PROBLEM TO WORK ON – Find every line containing "where" in the records below and report the tally as a bare number.

/---

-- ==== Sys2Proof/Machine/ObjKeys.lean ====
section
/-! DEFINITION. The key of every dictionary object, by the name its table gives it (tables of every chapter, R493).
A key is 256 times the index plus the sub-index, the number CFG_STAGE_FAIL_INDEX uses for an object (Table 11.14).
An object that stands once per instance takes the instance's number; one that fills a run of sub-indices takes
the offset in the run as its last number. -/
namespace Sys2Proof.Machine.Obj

\---
/---

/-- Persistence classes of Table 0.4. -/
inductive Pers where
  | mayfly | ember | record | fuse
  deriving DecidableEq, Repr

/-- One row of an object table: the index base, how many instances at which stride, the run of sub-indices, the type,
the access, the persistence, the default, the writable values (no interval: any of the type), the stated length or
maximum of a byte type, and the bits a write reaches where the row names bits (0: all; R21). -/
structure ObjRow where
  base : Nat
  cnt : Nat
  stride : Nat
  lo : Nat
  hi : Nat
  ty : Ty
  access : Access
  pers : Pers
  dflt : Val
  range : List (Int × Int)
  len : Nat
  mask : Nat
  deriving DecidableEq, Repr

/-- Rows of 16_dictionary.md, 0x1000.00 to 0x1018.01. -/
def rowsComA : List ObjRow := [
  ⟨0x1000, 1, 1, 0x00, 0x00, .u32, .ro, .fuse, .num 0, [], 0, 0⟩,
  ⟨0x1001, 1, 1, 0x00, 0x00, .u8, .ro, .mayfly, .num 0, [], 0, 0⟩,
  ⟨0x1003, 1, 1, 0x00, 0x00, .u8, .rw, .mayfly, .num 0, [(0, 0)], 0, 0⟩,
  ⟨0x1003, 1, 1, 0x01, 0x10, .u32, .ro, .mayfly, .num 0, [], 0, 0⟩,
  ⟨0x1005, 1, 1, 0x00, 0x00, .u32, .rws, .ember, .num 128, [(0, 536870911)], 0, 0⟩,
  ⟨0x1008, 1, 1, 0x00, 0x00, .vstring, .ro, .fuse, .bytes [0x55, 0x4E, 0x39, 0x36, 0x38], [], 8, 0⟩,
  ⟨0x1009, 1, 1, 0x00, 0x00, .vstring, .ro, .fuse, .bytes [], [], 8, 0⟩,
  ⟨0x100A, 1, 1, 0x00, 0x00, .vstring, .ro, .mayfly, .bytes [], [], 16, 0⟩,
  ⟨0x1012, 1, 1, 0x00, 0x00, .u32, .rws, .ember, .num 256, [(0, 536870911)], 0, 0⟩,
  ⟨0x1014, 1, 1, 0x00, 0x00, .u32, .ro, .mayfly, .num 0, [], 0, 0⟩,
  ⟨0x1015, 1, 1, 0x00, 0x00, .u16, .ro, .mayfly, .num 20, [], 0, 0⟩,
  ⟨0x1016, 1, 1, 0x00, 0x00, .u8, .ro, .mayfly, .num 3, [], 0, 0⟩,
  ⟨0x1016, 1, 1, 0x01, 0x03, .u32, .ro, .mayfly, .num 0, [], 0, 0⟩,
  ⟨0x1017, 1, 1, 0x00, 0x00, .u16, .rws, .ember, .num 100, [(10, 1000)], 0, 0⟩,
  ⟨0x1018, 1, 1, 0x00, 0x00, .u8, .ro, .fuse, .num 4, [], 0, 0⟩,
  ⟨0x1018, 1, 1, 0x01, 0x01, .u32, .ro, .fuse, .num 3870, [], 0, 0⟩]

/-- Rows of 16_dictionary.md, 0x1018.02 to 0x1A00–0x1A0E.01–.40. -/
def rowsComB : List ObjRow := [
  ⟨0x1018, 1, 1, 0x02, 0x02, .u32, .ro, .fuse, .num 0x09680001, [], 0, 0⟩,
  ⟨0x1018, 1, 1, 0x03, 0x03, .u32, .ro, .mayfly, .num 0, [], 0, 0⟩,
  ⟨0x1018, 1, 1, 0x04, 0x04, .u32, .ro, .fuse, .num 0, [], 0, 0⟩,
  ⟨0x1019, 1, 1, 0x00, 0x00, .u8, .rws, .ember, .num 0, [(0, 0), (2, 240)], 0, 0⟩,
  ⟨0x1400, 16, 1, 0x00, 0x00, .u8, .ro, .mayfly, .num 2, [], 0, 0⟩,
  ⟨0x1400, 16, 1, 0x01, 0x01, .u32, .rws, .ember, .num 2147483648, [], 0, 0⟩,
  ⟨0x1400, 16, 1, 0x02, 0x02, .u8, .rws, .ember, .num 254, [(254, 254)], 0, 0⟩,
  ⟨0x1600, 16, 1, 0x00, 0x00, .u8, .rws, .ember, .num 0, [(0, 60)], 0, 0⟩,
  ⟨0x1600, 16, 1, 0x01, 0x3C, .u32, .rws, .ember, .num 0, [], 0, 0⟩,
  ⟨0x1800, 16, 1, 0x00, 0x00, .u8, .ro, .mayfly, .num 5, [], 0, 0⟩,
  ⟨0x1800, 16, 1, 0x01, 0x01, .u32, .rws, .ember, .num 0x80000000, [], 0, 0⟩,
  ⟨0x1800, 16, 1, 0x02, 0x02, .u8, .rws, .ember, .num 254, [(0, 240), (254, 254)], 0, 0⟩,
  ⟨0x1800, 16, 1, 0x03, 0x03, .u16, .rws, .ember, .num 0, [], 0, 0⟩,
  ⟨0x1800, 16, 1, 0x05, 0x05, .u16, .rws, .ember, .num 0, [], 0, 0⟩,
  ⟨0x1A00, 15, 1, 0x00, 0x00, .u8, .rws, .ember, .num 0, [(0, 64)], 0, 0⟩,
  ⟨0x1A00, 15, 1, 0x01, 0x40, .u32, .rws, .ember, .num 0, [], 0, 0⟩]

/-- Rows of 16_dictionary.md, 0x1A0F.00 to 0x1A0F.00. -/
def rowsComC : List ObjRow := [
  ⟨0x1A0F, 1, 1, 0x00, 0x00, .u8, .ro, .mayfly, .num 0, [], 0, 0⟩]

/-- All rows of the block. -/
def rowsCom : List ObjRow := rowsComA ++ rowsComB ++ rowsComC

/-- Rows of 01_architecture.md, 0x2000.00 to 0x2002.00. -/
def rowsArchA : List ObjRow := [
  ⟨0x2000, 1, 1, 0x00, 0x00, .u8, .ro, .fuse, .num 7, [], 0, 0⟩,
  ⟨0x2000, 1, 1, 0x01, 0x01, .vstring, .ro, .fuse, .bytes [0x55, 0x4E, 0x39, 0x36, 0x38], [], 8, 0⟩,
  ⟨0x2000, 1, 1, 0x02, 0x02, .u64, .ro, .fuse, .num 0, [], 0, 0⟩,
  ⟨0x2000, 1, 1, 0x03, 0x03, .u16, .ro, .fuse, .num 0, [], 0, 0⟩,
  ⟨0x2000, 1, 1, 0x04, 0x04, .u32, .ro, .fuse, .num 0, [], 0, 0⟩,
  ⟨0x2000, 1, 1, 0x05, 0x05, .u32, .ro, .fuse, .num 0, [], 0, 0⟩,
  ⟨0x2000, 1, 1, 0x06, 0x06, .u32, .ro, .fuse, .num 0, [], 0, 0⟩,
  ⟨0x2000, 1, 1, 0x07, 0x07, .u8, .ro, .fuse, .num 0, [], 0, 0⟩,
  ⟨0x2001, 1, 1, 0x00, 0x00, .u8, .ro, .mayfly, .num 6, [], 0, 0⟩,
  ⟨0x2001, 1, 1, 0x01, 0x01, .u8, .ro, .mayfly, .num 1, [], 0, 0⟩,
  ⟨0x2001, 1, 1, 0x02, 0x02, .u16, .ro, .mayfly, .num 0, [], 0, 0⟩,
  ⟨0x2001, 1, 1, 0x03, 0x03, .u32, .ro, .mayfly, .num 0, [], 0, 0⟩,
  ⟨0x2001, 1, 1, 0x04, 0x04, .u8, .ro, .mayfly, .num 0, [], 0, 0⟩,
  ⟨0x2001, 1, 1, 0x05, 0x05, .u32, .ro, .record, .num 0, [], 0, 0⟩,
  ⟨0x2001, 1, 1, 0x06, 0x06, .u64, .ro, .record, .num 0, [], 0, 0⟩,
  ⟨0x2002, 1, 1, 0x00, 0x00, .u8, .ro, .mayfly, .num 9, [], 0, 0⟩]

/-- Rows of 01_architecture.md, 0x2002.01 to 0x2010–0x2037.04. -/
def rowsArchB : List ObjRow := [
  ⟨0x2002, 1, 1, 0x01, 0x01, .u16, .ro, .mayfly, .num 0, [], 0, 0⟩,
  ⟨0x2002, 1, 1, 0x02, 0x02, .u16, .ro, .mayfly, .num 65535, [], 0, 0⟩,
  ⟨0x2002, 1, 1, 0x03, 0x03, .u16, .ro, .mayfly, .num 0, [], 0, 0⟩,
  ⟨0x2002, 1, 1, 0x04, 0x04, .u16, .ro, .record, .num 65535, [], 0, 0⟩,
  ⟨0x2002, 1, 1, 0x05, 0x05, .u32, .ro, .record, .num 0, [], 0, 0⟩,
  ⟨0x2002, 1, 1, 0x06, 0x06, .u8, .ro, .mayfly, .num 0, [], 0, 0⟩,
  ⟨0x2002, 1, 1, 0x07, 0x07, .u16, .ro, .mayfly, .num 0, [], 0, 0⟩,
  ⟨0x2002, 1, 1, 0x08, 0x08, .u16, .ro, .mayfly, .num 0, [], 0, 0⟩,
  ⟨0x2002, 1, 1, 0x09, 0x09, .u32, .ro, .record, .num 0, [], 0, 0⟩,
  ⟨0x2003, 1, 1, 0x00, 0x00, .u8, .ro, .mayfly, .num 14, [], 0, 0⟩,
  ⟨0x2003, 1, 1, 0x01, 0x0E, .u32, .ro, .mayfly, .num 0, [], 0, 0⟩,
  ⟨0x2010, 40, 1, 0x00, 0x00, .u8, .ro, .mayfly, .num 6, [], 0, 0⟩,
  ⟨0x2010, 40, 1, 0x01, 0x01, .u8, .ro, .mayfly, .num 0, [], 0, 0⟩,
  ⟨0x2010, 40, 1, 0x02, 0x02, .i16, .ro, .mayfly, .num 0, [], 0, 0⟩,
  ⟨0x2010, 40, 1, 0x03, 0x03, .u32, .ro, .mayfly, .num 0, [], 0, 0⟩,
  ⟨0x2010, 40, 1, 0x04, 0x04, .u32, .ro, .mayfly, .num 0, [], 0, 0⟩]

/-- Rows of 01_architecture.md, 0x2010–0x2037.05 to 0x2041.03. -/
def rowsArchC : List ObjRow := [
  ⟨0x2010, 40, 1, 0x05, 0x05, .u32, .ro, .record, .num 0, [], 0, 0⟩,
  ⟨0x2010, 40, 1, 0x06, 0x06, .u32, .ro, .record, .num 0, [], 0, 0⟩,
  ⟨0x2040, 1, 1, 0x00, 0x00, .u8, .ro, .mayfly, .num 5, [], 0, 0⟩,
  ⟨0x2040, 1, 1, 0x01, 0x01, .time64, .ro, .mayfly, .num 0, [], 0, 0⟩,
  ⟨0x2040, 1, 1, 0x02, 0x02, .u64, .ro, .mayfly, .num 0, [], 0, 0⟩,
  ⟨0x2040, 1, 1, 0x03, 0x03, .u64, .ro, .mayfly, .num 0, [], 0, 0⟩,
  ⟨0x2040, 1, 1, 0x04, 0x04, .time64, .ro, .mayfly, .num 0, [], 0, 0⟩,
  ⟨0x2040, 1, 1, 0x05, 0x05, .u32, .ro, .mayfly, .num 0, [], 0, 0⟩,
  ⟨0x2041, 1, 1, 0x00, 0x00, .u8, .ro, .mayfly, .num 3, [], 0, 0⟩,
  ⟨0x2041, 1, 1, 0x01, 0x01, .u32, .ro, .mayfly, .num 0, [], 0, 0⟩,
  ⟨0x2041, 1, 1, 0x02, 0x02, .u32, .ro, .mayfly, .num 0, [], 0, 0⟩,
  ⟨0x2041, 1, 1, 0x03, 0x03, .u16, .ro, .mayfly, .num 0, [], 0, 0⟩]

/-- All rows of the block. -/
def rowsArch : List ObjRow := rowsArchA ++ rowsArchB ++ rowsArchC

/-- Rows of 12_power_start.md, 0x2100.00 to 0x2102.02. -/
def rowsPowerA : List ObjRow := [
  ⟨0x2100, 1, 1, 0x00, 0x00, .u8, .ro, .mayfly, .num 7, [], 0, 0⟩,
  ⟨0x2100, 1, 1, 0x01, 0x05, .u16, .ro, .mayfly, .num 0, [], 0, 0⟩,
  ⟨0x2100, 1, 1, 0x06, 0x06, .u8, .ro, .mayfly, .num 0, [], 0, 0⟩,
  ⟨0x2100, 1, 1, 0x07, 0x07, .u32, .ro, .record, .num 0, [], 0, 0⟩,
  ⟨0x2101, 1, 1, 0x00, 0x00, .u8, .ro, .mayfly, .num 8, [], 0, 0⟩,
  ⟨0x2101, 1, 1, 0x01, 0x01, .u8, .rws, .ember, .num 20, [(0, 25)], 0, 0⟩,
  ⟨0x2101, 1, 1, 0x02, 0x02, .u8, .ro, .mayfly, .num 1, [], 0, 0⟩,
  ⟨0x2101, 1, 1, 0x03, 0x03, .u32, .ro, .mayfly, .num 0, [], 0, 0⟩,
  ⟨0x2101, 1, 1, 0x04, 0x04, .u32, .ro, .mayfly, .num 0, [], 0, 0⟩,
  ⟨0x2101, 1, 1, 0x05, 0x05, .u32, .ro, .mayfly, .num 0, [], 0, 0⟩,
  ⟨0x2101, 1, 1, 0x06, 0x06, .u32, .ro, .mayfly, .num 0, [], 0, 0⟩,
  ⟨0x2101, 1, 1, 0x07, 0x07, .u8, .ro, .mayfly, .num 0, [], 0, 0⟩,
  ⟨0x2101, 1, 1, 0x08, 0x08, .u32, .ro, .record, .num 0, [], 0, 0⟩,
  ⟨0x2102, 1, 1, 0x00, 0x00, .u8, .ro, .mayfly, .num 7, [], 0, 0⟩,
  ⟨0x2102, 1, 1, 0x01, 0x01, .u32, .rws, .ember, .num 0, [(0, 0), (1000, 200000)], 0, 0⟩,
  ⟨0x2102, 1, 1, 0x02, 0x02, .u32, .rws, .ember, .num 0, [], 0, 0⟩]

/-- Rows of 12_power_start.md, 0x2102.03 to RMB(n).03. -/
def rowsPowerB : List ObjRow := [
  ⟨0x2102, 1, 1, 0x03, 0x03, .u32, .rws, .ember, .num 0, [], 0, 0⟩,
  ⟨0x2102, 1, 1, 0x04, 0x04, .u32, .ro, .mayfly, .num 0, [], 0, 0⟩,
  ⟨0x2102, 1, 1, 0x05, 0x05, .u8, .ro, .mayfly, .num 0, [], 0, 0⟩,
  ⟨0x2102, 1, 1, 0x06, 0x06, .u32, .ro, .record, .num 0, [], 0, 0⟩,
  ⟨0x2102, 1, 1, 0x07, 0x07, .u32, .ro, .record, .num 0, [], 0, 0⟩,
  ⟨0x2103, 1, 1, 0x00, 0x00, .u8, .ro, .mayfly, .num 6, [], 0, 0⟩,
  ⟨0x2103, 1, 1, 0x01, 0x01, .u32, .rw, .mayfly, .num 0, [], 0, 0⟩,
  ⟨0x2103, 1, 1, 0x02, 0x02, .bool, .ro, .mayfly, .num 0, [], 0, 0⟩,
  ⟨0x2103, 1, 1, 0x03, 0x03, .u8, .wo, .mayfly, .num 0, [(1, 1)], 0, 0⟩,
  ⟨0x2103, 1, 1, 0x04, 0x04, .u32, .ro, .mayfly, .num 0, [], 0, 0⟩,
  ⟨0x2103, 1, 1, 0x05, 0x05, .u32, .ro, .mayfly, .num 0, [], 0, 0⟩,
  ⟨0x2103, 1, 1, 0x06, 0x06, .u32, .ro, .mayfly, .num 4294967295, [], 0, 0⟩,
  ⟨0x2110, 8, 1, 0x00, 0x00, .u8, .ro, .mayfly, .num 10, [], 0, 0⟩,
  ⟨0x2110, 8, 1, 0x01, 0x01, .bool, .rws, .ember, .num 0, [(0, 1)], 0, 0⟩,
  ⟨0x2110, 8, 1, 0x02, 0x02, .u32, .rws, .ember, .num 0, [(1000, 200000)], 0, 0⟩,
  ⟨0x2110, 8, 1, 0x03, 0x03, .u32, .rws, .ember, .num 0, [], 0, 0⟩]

\---

RESULT FOR THIS EXERCISE – 3